1. The problem statement, all variables and given/known data
Gayle runs at a speed of 4.20m/s and dives on a sled, which is initially at rest on the top of a frictionless snow-covered hill. After she has descended a vertical distance of 4.77m, her brother, who is initially at rest, hops on her back and together they continue down the hill. What is their speed at the bottom of the hill if the total vertical drop is 17.4m? Gayle's mass is 50.8kg, the sled has a mass of 5.50kg and her brother has a mass of 33.7kg.

2. Relevant equations
conservation of momentum: m1v1+ m2v2 = m1+m2(v3)
conservation of energy: KE1 + PE1 = KE2 + PE2
3. The attempt at a solution
I tried using conservation of momentum to find the velocity of Gayle+sled, then used that to find Gayle+sled's PE and KE at a vertical distance of 12.63m --> total energy of the system.
That's when things become fuzzy... are we supposed to include the potential energy of Gayle's unmoving brother within the system? (In which case to find the final velocity at the bottom of the hill, PE of both her and her brother = zero, and KE of Gayle+sled+brother = total energy of the system?)
Any help would be incredibly appreciated!

2. Oct 25, 2014

### Staff: Mentor

Hi grantaere, Welcome to Physics Forums.

It's usually best to solve these sort of problems in stages. The first stage involves an inelastic collision between Gayle and the sled. There will be a resulting velocity of the pair, and thus a KE that goes into the next stage.

The next stage involves a vertical drop of 4.77 m, so you can work out the change KE via conservation of energy: you have a change in vertical height, so a change in gravitational PE which converts to a change in KE. The KE at the end of the stage gives you a velocity that Gayle and the sled take into an inelastic collision with the brother (the next stage).

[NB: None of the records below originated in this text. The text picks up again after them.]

-- ==== Sys2Proof/Laws/State.lean ====
section
/-! SUPPORT. Sys2Proof/Laws/State.lean: what each update of a part of the state leaves as it was, one lemma per field and
update, and reading a part after writing it. -/

namespace Sys2Proof.Machine

/-! ### Fields that an update leaves -/

@[simp] theorem State.setHp_pending (s : State) (p : HpId) (x : HpShell) : (s.setHp p x).pending = s.pending := rfl
@[simp] theorem State.setHp_time (s : State) (p : HpId) (x : HpShell) : (s.setHp p x).time = s.time := rfl
@[simp] theorem State.setHp_tmo (s : State) (p : HpId) (x : HpShell) : (s.setHp p x).tmo = s.tmo := rfl
@[simp] theorem State.setHp_reftickOk (s : State) (p : HpId) (x : HpShell) : (s.setHp p x).reftickOk = s.reftickOk := rfl
@[simp] theorem State.setHp_free (s : State) (p : HpId) (x : HpShell) : (s.setHp p x).free = s.free := rfl
@[simp] theorem State.setHp_mode (s : State) (p : HpId) (x : HpShell) : (s.setHp p x).mode = s.mode := rfl
@[simp] theorem State.setHp_regs (s : State) (p : HpId) (x : HpShell) : (s.setHp p x).regs = s.regs := rfl
@[simp] theorem State.setHp_pins (s : State) (p : HpId) (x : HpShell) : (s.setHp p x).pins = s.pins := rfl
@[simp] theorem State.setHp_defaulted (s : State) (p : HpId) (x : HpShell) : (s.setHp p x).defaulted = s.defaulted := rfl
@[simp] theorem State.setHp_defaultedU (s : State) (p : HpId) (x : HpShell) : (s.setHp p x).defaultedU = s.defaultedU := rfl
@[simp] theorem State.setHp_strapNow (s : State) (p : HpId) (x : HpShell) : (s.setHp p x).strapNow = s.strapNow := rfl
@[simp] theorem State.setHp_strapChg (s : State) (p : HpId) (x : HpShell) : (s.setHp p x).strapChg = s.strapChg := rfl
@[simp] theorem State.setHp_fullPinAt (s : State) (p : HpId) (x : HpShell) : (s.setHp p x).fullPinAt = s.fullPinAt := rfl
@[simp] theorem State.setHp_homeMap (s : State) (p : HpId) (x : HpShell) : (s.setHp p x).homeMap = s.homeMap := rfl
@[simp] theorem State.setHp_mpMap (s : State) (p : HpId) (x : HpShell) : (s.setHp p x).mpMap = s.mpMap := rfl
@[simp] theorem State.setHp_mp (s : State) (p : HpId) (x : HpShell) : (s.setHp p x).mp = s.mp := rfl
@[simp] theorem State.setHp_sess (s : State) (p : HpId) (x : HpShell) : (s.setHp p x).sess = s.sess := rfl
@[simp] theorem State.setHp_node (s : State) (p : HpId) (x : HpShell) : (s.setHp p x).node = s.node := rfl
@[simp] theorem State.setHp_quad (s : State) (p : HpId) (x : HpShell) : (s.setHp p x).quad = s.quad := rfl
@[simp] theorem State.setHp_chv (s : State) (p : HpId) (x : HpShell) : (s.setHp p x).chv = s.chv := rfl
@[simp] theorem State.setHp_xlt (s : State) (p : HpId) (x : HpShell) : (s.setHp p x).xlt = s.xlt := rfl
@[simp] theorem State.setHp_chan (s : State) (p : HpId) (x : HpShell) : (s.setHp p x).chan = s.chan := rfl
@[simp] theorem State.setHp_bmem (s : State) (p : HpId) (x : HpShell) : (s.setHp p x).bmem = s.bmem := rfl
@[simp] theorem State.setHp_bm (s : State) (p : HpId) (x : HpShell) : (s.setHp p x).bm = s.bm := rfl
@[simp] theorem State.setHp_store (s : State) (p : HpId) (x : HpShell) : (s.setHp p x).store = s.store := rfl
@[simp] theorem State.setHp_pageBuf (s : State) (p : HpId) (x : HpShell) : (s.setHp p x).pageBuf = s.pageBuf := rfl
@[simp] theorem State.setHp_psCmd (s : State) (p : HpId) (x : HpShell) : (s.setHp p x).psCmd = s.psCmd := rfl
@[simp] theorem State.setHp_storeProt (s : State) (p : HpId) (x : HpShell) : (s.setHp p x).storeProt = s.storeProt := rfl
@[simp] theorem State.setHp_fuse (s : State) (p : HpId) (x : HpShell) : (s.setHp p x).fuse = s.fuse := rfl
@[simp] theorem State.setHp_fusePgm (s : State) (p : HpId) (x : HpShell) : (s.setHp p x).fusePgm = s.fusePgm := rfl
@[simp] theorem State.setHp_fuseRd (s : State) (p : HpId) (x : HpShell) : (s.setHp p x).fuseRd = s.fuseRd := rfl
@[simp] theorem State.setHp_fuseTodo (s : State) (p : HpId) (x : HpShell) : (s.setHp p x).fuseTodo = s.fuseTodo := rfl
@[simp] theorem State.setHp_evq (s : State) (p : HpId) (x : HpShell) : (s.setHp p x).evq = s.evq := rfl
@[simp] theorem State.setHp_evDrops (s : State) (p : HpId) (x : HpShell) : (s.setHp p x).evDrops = s.evDrops := rfl
@[simp] theorem State.setHp_evSeq (s : State) (p : HpId) (x : HpShell) : (s.setHp p x).evSeq = s.evSeq := rfl
@[simp] theorem State.setHp_evSince (s : State) (p : HpId) (x : HpShell) : (s.setHp p x).evSince = s.evSince := rfl
@[simp] theorem State.setHp_evBeats (s : State) (p : HpId) (x : HpShell) : (s.setHp p x).evBeats = s.evBeats := rfl
@[simp] theorem State.setHp_meas (s : State) (p : HpId) (x : HpShell) : (s.setHp p x).meas = s.meas := rfl
@[simp] theorem State.setHp_tar (s : State) (p : HpId) (x : HpShell) : (s.setHp p x).tar = s.tar := rfl
@[simp] theorem State.setHp_pmc (s : State) (p : HpId) (x : HpShell) : (s.setHp p x).pmc = s.pmc := rfl
@[simp] theorem State.setHp_pmcBusyTo (s : State) (p : HpId) (x : HpShell) : (s.setHp p x).pmcBusyTo = s.pmcBusyTo := rfl
@[simp] theorem State.setHp_romRst (s : State) (p : HpId) (x : HpShell) : (s.setHp p x).romRst = s.romRst := rfl
@[simp] theorem State.setHp_bootCopied (s : State) (p : HpId) (x : HpShell) : (s.setHp p x).bootCopied = s.bootCopied := rfl
@[simp] theorem State.setHp_queues (s : State) (p : HpId) (x : HpShell) : (s.setHp p x).queues = s.queues := rfl
@[simp] theorem State.setHp_rout (s : State) (p : HpId) (x : HpShell) : (s.setHp p x).rout = s.rout := rfl
@[simp] theorem State.setHp_rotLast (s : State) (p : HpId) (x : HpShell) : (s.setHp p x).rotLast = s.rotLast := rfl
@[simp] theorem State.setHp_shellAck (s : State) (p : HpId) (x : HpShell) : (s.setHp p x).shellAck = s.shellAck := rfl
@[simp] theorem State.setHp_cfg (s : State) (p : HpId) (x : HpShell) : (s.setHp p x).cfg = s.cfg := rfl
@[simp] theorem State.setHp_epAcc (s : State) (p : HpId) (x : HpShell) : (s.setHp p x).epAcc = s.epAcc := rfl
@[simp] theorem State.setHp_epAt (s : State) (p : HpId) (x : HpShell) : (s.setHp p x).epAt = s.epAt := rfl
@[simp] theorem State.setHp_epMaps (s : State) (p : HpId) (x : HpShell) : (s.setHp p x).epMaps = s.epMaps := rfl
@[simp] theorem State.setHp_epSink (s : State) (p : HpId) (x : HpShell) : (s.setHp p x).epSink = s.epSink := rfl
@[simp] theorem State.setHp_pwrFail (s : State) (p : HpId) (x : HpShell) : (s.setHp p x).pwrFail = s.pwrFail := rfl
@[simp] theorem State.setHp_prior (s : State) (p : HpId) (x : HpShell) : (s.setHp p x).prior = s.prior := rfl
@[simp] theorem State.setHp_holdAt (s : State) (p : HpId) (x : HpShell) : (s.setHp p x).holdAt = s.holdAt := rfl
@[simp] theorem State.setHp_released (s : State) (p : HpId) (x : HpShell) : (s.setHp p x).released = s.released := rfl
@[simp] theorem State.setHp_hourTicks (s : State) (p : HpId) (x : HpShell) : (s.setHp p x).hourTicks = s.hourTicks := rfl
@[simp] theorem State.setHp_wdogAt (s : State) (p : HpId) (x : HpShell) : (s.setHp p x).wdogAt = s.wdogAt := rfl
@[simp] theorem State.setHp_flushAt (s : State) (p : HpId) (x : HpShell) : (s.setHp p x).flushAt = s.flushAt := rfl
@[simp] theorem State.setHp_timerAt (s : State) (p : HpId) (x : HpShell) : (s.setHp p x).timerAt = s.timerAt := rfl
@[simp] theorem State.setHp_flushTags (s : State) (p : HpId) (x : HpShell) : (s.setHp p x).flushTags = s.flushTags := rfl
@[simp] theorem State.setHp_map (s : State) (p : HpId) (x : HpShell) : (s.setHp p x).map = s.map := rfl
@[simp] theorem State.setHp_hard (s : State) (p : HpId) (x : HpShell) : (s.setHp p x).hard = s.hard := rfl
@[simp] theorem State.setHp_st (s : State) (p : HpId) (x : HpShell) : (s.setHp p x).st = s.st := rfl
@[simp] theorem State.setHp_xltCmd (s : State) (p : HpId) (x : HpShell) : (s.setHp p x).xltCmd = s.xltCmd := rfl
@[simp] theorem State.setHp_dbgLatch (s : State) (p : HpId) (x : HpShell) : (s.setHp p x).dbgLatch = s.dbgLatch := rfl
@[simp] theorem State.setHp_dbgHeld (s : State) (p : HpId) (x : HpShell) : (s.setHp p x).dbgHeld = s.dbgHeld := rfl
@[simp] theorem State.setHp_scrubPos (s : State) (p : HpId) (x : HpShell) : (s.setHp p x).scrubPos = s.scrubPos := rfl
@[simp] theorem State.setHp_hwRep (s : State) (p : HpId) (x : HpShell) : (s.setHp p x).hwRep = s.hwRep := rfl
@[simp] theorem State.setHp_late (s : State) (p : HpId) (x : HpShell) : (s.setHp p x).late = s.late := rfl
@[simp] theorem State.setHp_survSyn (s : State) (p : HpId) (x : HpShell) : (s.setHp p x).survSyn = s.survSyn := rfl
@[simp] theorem State.setHp_romSyn (s : State) (p : HpId) (x : HpShell) : (s.setHp p x).romSyn = s.romSyn := rfl
@[simp] theorem State.setHp_mbStage (s : State) (p : HpId) (x : HpShell) : (s.setHp p x).mbStage = s.mbStage := rfl
@[simp] theorem State.setHp_chvTodo (s : State) (p : HpId) (x : HpShell) : (s.setHp p x).chvTodo = s.chvTodo := rfl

The inelastic collision takes place with some resulting new velocity for them all (Gayle, the sled and her brother are now one combined object).

The instant after the collision, Gayle, the sled, and her brother continue at some new velocity, and so with some new KE, proceeding to fall another 12.63 m in vertical height, gaining KE from the new change in gravitation PE associated with that change in elevation.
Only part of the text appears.